Home

73/415/EEG: Besluit van de Commissie van 31 oktober 1973 betreffende de gespecialiseerde afdeling ,,rijst' ' van het Raadgevend Comité voor granen

73/415/EEG: Besluit van de Commissie van 31 oktober 1973 betreffende de gespecialiseerde afdeling ,,rijst' ' van het Raadgevend Comité voor granen

73/415/EEG: Besluit van de Commissie van 31 oktober 1973 betreffende de gespecialiseerde afdeling ,,rijst' ' van het Raadgevend Comité voor granen

Publicatieblad Nr. L 355 van 24/12/1973 blz. 0026 - 0027
Bijzondere uitgave in het Grieks: Hoofdstuk 03 Deel 10 blz. 0060
Bijzondere uitgave in het Spaans: Hoofdstuk 03 Deel 7 blz. 0102
Bijzondere uitgave in het Portugees: Hoofdstuk 03 Deel 7 blz. 0102


++++

BESLUIT VAN DE COMMISSIE

van 31 oktober 1973

betreffende de gespecialiseerde afdeling " rijst " van het Raadgevend Comité voor granen

( 73/415/EEG )

DE COMMISSIE VAN DE EUROPESE GEMEENSCHAPPEN ,

Gelet op het Verdrag tot oprichting van de Europese Economische Gemeenschap ,

Overwegende dat bij besluit van de Commissie van 22 juli 1964 ( 1 ) , gewijzigd bij besluit van 15 mei 1970 ( 2 ) , een gespecialiseerde afdeling " rijst " van het Raadgevend Comité voor granen is ingesteld ;

Overwegende dat het niet nodig is gebleken het aantal leden en de verdeling van de zetels in dit Comité te wijzigen naar aanleiding van de toetreding van nieuwe Lid-Staten tot de Gemeenschap ;

Overwegende dat de tekst van het bovengenoemde besluit evenwel op enige punten van ondergeschikt belang moet worden aangepast ; dat het duidelijkheidshalve de voorkeur verdient de tekst volledig te herzien ,

BESLUIT :

Artikel 1

De tekst van het besluit van 22 juli 1964 betreffende de oprichting van een gespecialiseerde afdeling " rijst " van het Raadgevend Comité voor granen wordt door de volgende tekst vervangen :

" Artikel 1

1 . Bij de Commissie wordt een gespecialiseerde afdeling " rijst " van het Raadgevend Comité voor granen ingesteld , hierna de afdeling rijst te noemen .
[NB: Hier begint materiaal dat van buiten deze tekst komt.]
/-- The Blotter (R479, R480). -/
structure Blotter where
  miss : Nat
  fcls : BitVec 17          -- bit c - 1 for class c
  fired : Bool
  cen : Bool
  fen : Bool
  pen : Bool
  sen : Bool
  arm : Bool
  cmp : Word
  src : Nat
  asid : Nat
  wnum : Nat
  code : Nat
  cycle : Nat
  out : Bool                -- BLOTO is high
  latch : Bool              -- the blocks have still to latch their snapshots (R480)
  links : List Nat          -- hub snapshot: links that were down (R525)
  ports : List Nat          -- hub snapshot: ports, 0 to 31 scale-up and 32 and 33 CXL, whose link was trained (R525)
  pcs : List (Nat × Nat)    -- hub snapshot: PCs of the system and queue cores (R525)
  deriving DecidableEq, Repr

/-- The Scrivener mailbox (R520). -/
structure Mailbox where
  asid : Nat
  addr : Nat
  size : Nat
  go : Bool
  status : Nat
  base : Nat
  deriving DecidableEq, Repr

/-- A range of the firmware window table (R524). -/
structure FwWin where
  lo : Nat
  len : Nat
  r : Bool
  w : Bool
  x : Bool
  deriving DecidableEq, Repr

/-- The hubs, the host's side and the package. -/
structure Hub where
  devnum : Option Nat       -- none until written (R514)
  asidTab : List (Nat × Word)
  qtab : List QEnt
  qsig : List (Nat × Nat)   -- signals sent to queue cores (R342)
  sysLines : List (Nat × Nat)    -- lines that system cores have enqueued: queue and slot number (R233, R235)
  mailbox : Mailbox
  vfs : List Vf
  windows : List FwWin
  rates : List (Nat × Nat)
  digest : Nat
  blot : Blotter
  plim : Nat                -- watts (R527)
  halved : Bool             -- ACLK halved by the power trip
  stopped : Bool            -- THERMTRIP asserted
  inReset : Bool
  status : Nat
  linkDown : List Nat       -- die-to-die links retraining (R497)
  resends : List (Nat × Nat)     -- flits resent, by link (R497, R508)
  recals : Nat
  enabled : List Nat        -- device numbers management has enabled (R506)
  routes : List Nat         -- devices with a trained route
  mgmt : List (Nat × Word)  -- other words of the management window (R514)
  dropped : Nat             -- writes and accesses counted in telemetry (R519, R524)
  samples : Nat
  objects : List CodeObj
  syms : List (List Byte)   -- interned names in the order of their ids (R487, log 27)
  hostLines : List Nat      -- lines the host holds (R511)
  snoops : List Nat         -- back-invalidate snoops not yet answered
  remoteData : List Val     -- the words last answered to another device (R506)
  hostData : List Byte      -- data returned to the host's last request; none where the line is uncorrectable
  fwData : List Word        -- what a firmware core's last read returned (R524)
  fwPcs : List (Nat × Nat)  -- PCs of the system and queue cores (R521, R525)
  hostMem : List (Nat × Word)    -- what the cores have written to host memory, by word address (R521)
  keys : List Nat           -- functions whose memory key exists; 0 for PF0's (R523, R524)
  cleared : List (Nat × Nat)  -- pages of cleared interfaces not yet filled: address, size (R523)
  report : List Nat         -- the last interface report (R523)
  lapsed : List Nat         -- warps one of whose requests to another device is given up (R508)
  farRet : List (Nat × Nat × Nat × Nat)  -- retired nodes of regions on other devices (R361)
  farEng : List (Nat × List SpOp)  -- operations sent to engines of other devices: 32 (device + 1) + engine (R361)
  deriving DecidableEq, Repr
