-- ==== Sys2Proof/Machine/Sparse.lean ====
section
/-! DEFINITION. The sparse instructions and the index engines (spec/15 R361-R374). -/

namespace Sys2Proof.Machine

/-! ### The checks of R365 -/

/-- Detail of a machine check on a descriptor: 4 when its device cannot be reached or the request is given up (R508). -/
def spDet (s : State) (w : Warp) (a : Nat) : Nat :=
  if domDev a != s.dev && (!(reachable s (domDev a)) || s.hub.lapsed.contains w.uid) then 4 else 0

/-- Checks 1 to 4: the region behind a handle. -/
def spRegion (s : State) (w : Warp) (h : Val) : Res Region :=
  if h.tag != .ref then .bad s typeFlt
  else Res.at (
    if h.n % 1024 != 0 then .bad s (xlatFlt 1 0)
    else (translate s w.who h.n false).bind fun s t =>
      if pteCls t.pte != 2 then .bad s (flt .classFault 0)
      else (physRead s w.who (spDet s w t.da) t.da 8).bind fun s l =>
        let r := regionOf (l.map fun p => p.2)
        if r.v then .ok s r else .bad s (flt .instruction 21)) h.n

/-- Checks 5 and 6 of a key. -/
def spKey (r : Region) (k : Val) : Except LFault Nat :=
  if !intRaw k then .error typeFlt
  else if 2 ^ r.width ≤ k.n then .error (flt .arithmetic 6)
  else .ok k.n

/-- A link between a warp's die and the engine's retrains: what goes between them waits (R497). -/
def engWaits (s : State) (die e : Nat) : Bool :=
  waysWait s (if e < 32 then hopLinks die (e / 4) else portLinks die (devHub (e / 32 - 1)))

/-- The engine of a stripe, on the device of the descriptor (R354, R361). A stripe record that cannot be read is a
machine check, detail index node (R365). -/
def spEng (s : State) (w : Warp) (h str : Nat) : Res Nat :=
  (translate s w.who h false).bind fun s t =>
    (Res.at ((physLoad s w.who 4 (t.da + (stripeVa 0 str)) 8).map fun x =>
      x % 32 + (if domDev t.da == s.dev then 0 else 32 * (domDev t.da + 1))) h).bind fun s e =>
        if engWaits s w.pos.die e then .hold .link 0 else .ok s e

/-- A lane's operation on the stripe of its key; `kind` does check 7. -/
def spOpOf (s : State) (w : Warp) (lane : Nat) (h k : Val) (kind : Region → Except LFault SpKind) : Res SpOp :=
  (spRegion s w h).bind fun s r => match spKey r k with
    | .error f => .bad s f
    | .ok key => match kind r with
      | .error f => .bad s f
      | .ok sk => (spEng s w h.n (r.stripe key)).map fun e =>
        ⟨e, w.uid, lane, h.n, w.asid, key, r.stripe key, sk, 0⟩

/-- A value of an accepted tag, or a type fault (R356). -/
def spVal (r : Region) (v : Val) : Except LFault Val :=
  match acceptVal r.etag v with
  | some x => .ok x
  | none => .error typeFlt

/-! ### Sending (R362, R363) -/

/-- Queue of an engine, of this device or of another. -/
def engQueue (s : State) (e : Nat) : List SpOp :=
  if e < 32 then (getDie s (e / 4)).engines.getD (e % 4) [] else spGet [] s.hub.farEng e

def setEngQueue (s : State) (e : Nat) (l : List SpOp) : State :=
  if e < 32 then updDie s (e / 4) fun d => { d with engines := setAt d.engines (e % 4) l }
  else { s with hub := { s.hub with farEng := spSet [] s.hub.farEng e l } }

/-- Build the lanes' operations in ascending lane order. -/
def spBuild (mk : State → Nat → Res SpOp) : List Nat → State → Res (List SpOp × List (Nat × LFault))
  | [], s => .ok s ([], [])
  | k :: l, s =>
    match mk s k with
    | .ok s o => (spBuild mk l s).map fun r => (o :: r.1, r.2)
    | .bad s f => (spBuild mk l s).map fun r => (r.1, (k, f) :: r.2)
    | .hold h n => .hold h n

/-- Every engine named has room for its operations (R374). -/
def spRoom (s : State) (ops : List SpOp) : Bool :=
  ops.all fun o => decide ((engQueue s o.eng).length + (ops.filter fun q => q.eng == o.eng).length ≤ 64)

/-- Put operations into their engines' queues. -/
def spQueue (s : State) (ops : List SpOp) : State :=
  ops.foldl (fun s o => setEngQueue s o.eng (engQueue s o.eng ++ [o])) s

/-- The results that are there, of lanes whose operation is not to be sent again. -/
def SpPend.results (p : SpPend) : List (Nat × LaneRes) :=
  if p.rows then match p.res with
    | (_, vs) :: _ => Machine.lanes.map fun k => (k, .ok [vs.getD (2 * k) vNil, vs.getD (2 * k + 1) vNil] 0#7 false)
    | [] => []
  else (p.res.filter fun r => !(p.back.any fun o => o.lane == r.1)).map fun r => (r.1, .ok r.2 0#7 false)

/-- Its destinations take a row, or a value per lane. -/
def SpPend.wide (p : SpPend) : Bool := p.vec || p.rows

/-- Results go into the destination registers and the latch entry that the instruction pushed (R72, R169). -/
def spFill (w : Warp) (p : SpPend) : Warp :=
  let l := p.results
  if okLanes l == 0#32 then w
  else
    let w := writeRes w p.dsts l p.wide
    match p.wait.latch with
    | none => w
    | some k =>
      let new := resOpd l p.wide 0
      { w with latches := modifyAt w.latches k fun o =>
          if p.wide then .vec (rowMerge (okLanes l) (rowWith new.lane) (rowWith o.lane))
          else latchOf w (p.dsts.headD .nowb) false 0#32 new }

/-- An engine's fault in lanes of an instruction behind which the warp has gone on: SRET has those lanes' operations sent
again and goes on where the warp stands (R365, R372; log 56). -/
def spLate (s : State) (w : Warp) (p : SpPend) (rest : List SpPend) (f : LFault) : State :=
  let at_ := { w with pc := p.pc }
  let r := if p.rows then wholeReport at_ f p.lanes p.size
    else lanesReport ⟨at_, p.lanes, p.vec, [], p.popped, false⟩ p.size {} p.faults 0#32 f
  let w' := { spFill w p with sparse := if w.sup then [] else { p with res := [] } :: rest }
  takeFault (putWarp s w') w.uid { r with kind := .sparse, resPc := w.pc, popped := [] }

/-- An instruction behind which the warp has not gone on: it faults, or it completes (R363, R365). -/
def spHere (s : State) (w : Warp) (p : SpPend) : State :=
  let i : Ins := { size := p.size, g := Guard.always, dsts := p.dsts, pushes := p.pushes }
  let w := { w with sparse := [] }
  let s := putWarp s w
  let s := match p.dsts with
    | .chan n :: _ => chanGiveBack s w.uid n
    | _ => s
  match p.rows, p.faults with
  | true, (_, f) :: _ => takeFault s w.uid { wholeReport w f p.lanes p.size with popped := p.popped }
  | true, [] => finish s s i ⟨w, allLanes, true, [], p.popped, false⟩ {} p.results
  | false, fs =>
    finish s s i ⟨w, p.lanes, p.vec, [], p.popped, false⟩ {}
      ((if p.vec then maskLanes p.lanes else [lowLane p.lanes]).filterMap fun k =>
        match fs.find? fun f => f.1 == k with
        | some f => some (k, .bad f.2)
        | none => p.results.find? fun r => r.1 == k)

/-- What a warp's sparse instructions do once operations have been carried out (R363, R365): the results of those that are
complete are written; when none is left at an engine, the first that has faults, or for which the warp waits, ends. -/
def spDone (s : State) (u : Nat) : State :=
  match findWarp s u with
  | none => s
  | some w =>
    let complete := fun (p : SpPend) => p.left == 0 && p.back.isEmpty && p.faults.isEmpty && !p.block
    let w := { (w.sparse.filter complete).foldl spFill w with sparse := w.sparse.filter fun p => !(complete p) }
    let s := putWarp s w
    match w.sparse with
    | [] => s
    | p :: rest =>
      if w.sparse.any fun q => q.left != 0 then s
      else if p.block then (if p.back.isEmpty then spHere s w p else s)
      else match worstFault p.faults with
        | some f => spLate s w p rest f
        | none => s

/-- The instruction goes on, its results outstanding as a load's are; or the warp stays at it until they are there: when
lanes have failed a check already, a channel takes the result, or it is a replay (log 56). -/
def spSend (s : State) (i : Ins) (r : Ready) (rows : Bool) (ops : List SpOp) (fs : List (Nat × LFault)) : State :=
  let n := s.nextRec
  let ops := ops.map fun o => { o with ins := n }
  let toChan := match i.dsts with
    | .chan c :: _ => some c
    | _ => none
  let block := !fs.isEmpty || r.w.replay.isSome || toChan.isSome
  let regs := i.dsts.filterMap fun d => match d with
    | .reg x => some x
    | _ => none
  let p : SpPend :=
    { id := n, pc := r.w.pc, lanes := r.eff, dsts := i.dsts, pushes := i.pushes, size := i.size, vec := r.vec, rows := rows
      left := ops.length, res := [], faults := fs, popped := r.popped
      wait := ⟨regs, if i.pushes && !block then some 0 else none⟩, block := block, ops := ops, back := [] }
  let s := spQueue { s with nextRec := n + 1 } ops
  let s := match toChan with
    | some c => chanReserve s r.w.uid c
    | none => s
  spDone (updWarp s r.w.uid fun w =>
    let w := if block then { w with held := none }
      else advance (if i.pushes then pushLatch w (oldOf w (i.dsts.headD .nowb) r.vec) else w) i.size
    { w with sparse := w.sparse ++ [p] }) r.w.uid
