/-- The last part of a retirement: the warp's entries everywhere go, and rounds that waited for it end. -/
def retireEnd (s : State) (w : Warp) : State :=
  let s := retireDue (retireCopies s w) w
  let s := itabPut s { w with intv := w.intv + 1#28 }
  let s := updCtx s w.asid fun c => { c with saveUsed := c.saveUsed.filter fun k => some k != w.save }
  let s := updCore (returnTokens s w.uid) w.pos fun c => { c with requests := c.requests.filter fun u => u != w.uid }
  let s := updLaunch s w.asid w.launch fun l => { l with
    alive := l.alive - 1, retired := if w.packed then l.retired else w.wnum :: l.retired }
  let s := startRounds (endRounds s w.asid w.launch) w.asid w.launch
  launchEnd (dropWarp s w.uid) w.asid w.launch

/-- One step towards the retirement of a warp: its batch closes and its batches end, its channels are dropped,
its bit is set, and it goes. -/
def retireStep (s : State) (u : Nat) : State :=
  match findWarp s u with
  | none => s
  | some w =>
    if !(retiring w) then s
    else if !w.joining || !(pendingBatches s u).isEmpty then
      -- its open batch closes first, with or without work left in it (R413, R414)
      retireCopies (retireTraps (if w.joining then s
        else closeBatch (updWarp s u fun w => { w with joining := true, outstanding := [] }) u) w) w
    else match (retireChans u 16 s).bind fun s _ => retireAlarms s w with
      | .hold h l => holdAt s u h l
      | .bad s _ => s
      | .ok s _ => match findWarp s u with
        | none => s
        | some w => match completionBit s w with
          | .hold h l => holdAt s u h l
          | .bad s _ => s
          | .ok s _ => match findWarp s u with
            | some w => retireEnd s w
            | none => s

/-- WARP_RETIREMENT. -/
def execWarpRetirement (u : Nat) (s : State) : Host.Outcome State Fault Refusal := .next (retireStep s u)

/-! ### Loads, rows, eviction, aging -/

/-- The data of the oldest outstanding load arrives (R169): its registers and its latch entry may be read. -/
def loadStep (s : State) (u : Nat) : State := updWarp s u fun w => { w with outstanding := w.outstanding.drop 1 }

/-- LOAD_COMPLETION. -/
def execLoadCompletion (u : Nat) (s : State) : Host.Outcome State Fault Refusal := .next (loadStep s u)

/-- All of them arrive. -/
def drainLoads (s : State) (u : Nat) : State := updWarp s u fun w => { w with outstanding := [] }

/-- ROW_GRANT (R253). The warp's REGS completes when it is issued again. -/
def execRowGrant (p : Pos) (quad : Nat) (s : State) : Host.Outcome State Fault Refusal := .next (grantRows s p quad)
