/-- Map the pages of one section from page `k` on. -/
def loadSect (asid base : Nat) (img : List Byte) (x : Sect) (shared : List Nat) : Nat → Nat → State → Res Unit
  | 0, _, s => .ok s ()
  | n + 1, k, s =>
    (match shared[k]? with
      | some f => sharePage s asid (base + x.lo + 65536 * k) (sectAttrs x) f
      | none => loadPage s asid base img x k).bind fun s _ => loadSect asid base img x shared n (k + 1) s

/-- Carry on through a list as long as each element's step succeeds. -/
def each {α : Type} (f : State → α → Res Unit) (l : List α) (s : State) : Res Unit :=
  l.foldl (fun r x => r.bind fun s _ => f s x) (.ok s ())

/-- The object with the same signature whose frames are shared. -/
def sharedFrames (s : State) (sig : List Byte) (kind : Nat) : List Nat :=
  match s.hub.objects.find? fun o => o.sig == sig with
  | some o => (o.shared.find? fun p => p.1 == kind).elim [] fun p => p.2
  | none => []

/-- Map every loaded section. -/
def loadSects (asid base : Nat) (img sig : List Byte) (s : State) : Res Unit :=
  each (fun s x => loadSect asid base img x (sharedFrames s sig x.kind) (x.span / 65536) 0 s) (loadedSects img) s

/-! ### Relocations and imports (R487 steps 5 and 6) -/

/-- The loaded section that holds an offset. -/
def sectHolding (img : List Byte) (o : Nat) : Option Sect :=
  (sects img).find? fun x => x.loaded && decide (x.lo ≤ o) && decide (o < x.lo + x.span)

/-- Write a value at an offset of the loaded object: raw pages take the payload. -/
def putLoaded (asid base : Nat) (img : List Byte) (o : Nat) (v : Val) (s : State) : Res Unit :=
  match sectHolding img o with
  | none => refused s
  | some x =>
    if o % 8 != 0 then refused s
    else
      let t := if x.kind == 1 then none else some (BitVec.ofNat 4 v.tag.toNat)
      (frameAt s asid (base + o)).bind fun s da => .ok (putFrame s da fun m => memPut m (da + o % 65536) 8 v.n t) ()

/-- What a check of the image gives, or the step fails. -/
def orRefused {α : Type} (s : State) (o : Option α) : Res α :=
  match o with
  | some x => .ok s x
  | none => refused s

/-- The id of an interned name, which is taken in when it is new. Ids hold for the whole device, since shared code
frames hold them (R488, log 27). -/
def intern (s : State) (nm : List Byte) : State × Nat :=
  let l := s.hub.syms
  if l.contains nm then (s, l.idxOf nm) else ({ s with hub := { s.hub with syms := l ++ [nm] } }, l.length)

/-- Apply one relocation; that of a stub also links its JMP to the resolver (R486). -/
def relocate (asid base : Nat) (img : List Byte) (s : State) (r : Reloc) : Res Unit :=
  match r.kind with
  | 2 => (orRefused s (nameAt img r.opnd)).bind fun s nm =>
      let (s, k) := intern s nm
      putLoaded asid base img r.target ⟨.sym, wordN k⟩ s
  | k =>
    if (sectHolding img r.opnd).isNone then refused s
    else (putLoaded asid base img r.target (canonLit (if k == 1 then .ref else .code) (wordN (base + r.opnd))) s).bind
      fun s _ => if k == 3 then putLoaded asid base img (r.opnd + 16) (vRaw (stubJump img r.opnd)) s else .ok s ()

/-- The address a symbol record names: its section's loaded offset and its value. -/
def symAddr (base : Nat) (img : List Byte) (y : SymRec) : Option Nat :=
  (sectOf img y.sect).bind fun x => if x.loaded then some (base + x.lo + y.val) else none

/-- The exports of an image. -/
def exportsOf (base : Nat) (img : List Byte) : List (List Byte × Nat) :=
  (symRecs img).filterMap fun y =>
    if y.kind != 0 then none else (nameAt img y.name).bind fun nm => (symAddr base img y).map fun a => (nm, a)

/-- Bind one import: the word its record names takes the export's address (log 27). -/
def bindImport (asid base : Nat) (img : List Byte) (s : State) (y : SymRec) : Res Unit :=
  let exports := (s.hub.objects.filter fun o => o.asid == asid).flatMap fun o => o.exports
  (orRefused s (nameAt img y.name)).bind fun s nm =>
    (orRefused s (exports.find? fun e => e.1 == nm)).bind fun s e =>
      (orRefused s (sectOf img y.sect)).bind fun s x =>
        (walk s (loaderWho asid) e.2).bind fun s k =>
          putLoaded asid base img (x.lo + y.val)
            (canonLit (if pteCls k.pte == 1 then .code else .ref) (wordN e.2)) s

/-! ### The loader (R487, R520) -/

/-- The frames of a loaded section. -/
def sectFrames (s : State) (asid base : Nat) (x : Sect) : List Nat :=
  (List.range (x.span / 65536)).filterMap fun k => match frameAt s asid (base + x.lo + 65536 * k) with
    | .ok _ f => some f
    | _ => none

/-- Step 7: the lines of the code frames go and the exports are published. -/
def publish (s : State) (asid base : Nat) (img sig : List Byte) : State :=
  let shared := ((loadedSects img).filter fun x => x.isCode || x.kind == 2).map fun x => (x.kind, sectFrames s asid base x)
  let s := (shared.flatMap fun p => p.2).foldl dropFrameLines s
  updHub s fun h => { h with objects := h.objects ++ [⟨asid, base, sig, exportsOf base img, shared⟩] }

/-- The virtual base: that of an object with the same signature, whose frames hold its addresses, or the one the
Scrivener chose (log 27). -/
def loadBase (s : State) (sig : List Byte) (base : Nat) : Nat :=
  (s.hub.objects.find? fun o => o.sig == sig).elim base fun o => o.base

/-- A step that fails ends the load with its status, and leaves the state `s0`. -/
def loadStage (s0 : State) (status : Nat) (r : Res Unit) (k : State → Res (Nat × Nat)) : Res (Nat × Nat) :=
  match r with
  | .ok s _ => k s
  | .bad _ _ => .ok s0 (status, 0)
  | .hold h l => .hold h l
2 . In de afdeling rijst zijn de volgende economische groeperingen vertegenwoordigd : de landbouwproducenten , de landbouwcooperaties , de landbouw - en voedingsmiddelenindustrie , de handel in landbouwprodukten en voedingsmiddelen , de werknemers in de landbouw - en voedingsmiddelensector , alsmede de consumenten .

Artikel 2

1 . De afdeling rijst kan door de Commissie worden geraadpleegd over alle aangelegenheden betreffende de toepassing van de verordeningen inzake de gemeenschappelijke ordening van de rijstmarkt , en met name over de maatregelen welke de Commissie in het kader van die verordeningen meent te moeten nemen .

2 . De voorzitter van de afdeling rijst kan de aandacht van de Commissie vestigen op de wenselijkheid dat de afdeling rijst geraadpleegd wordt over een aangelegenheid ten aanzien waarvan zij bevoegd is en waarover aan de afdeling rijst geen advies is gevraagd . Hij doet zulks met name op verzoek van één der vertegenwoordige economische groeperingen .

Artikel 3

1 . De afdeling rijst bestaat uit tweëntwintig leden .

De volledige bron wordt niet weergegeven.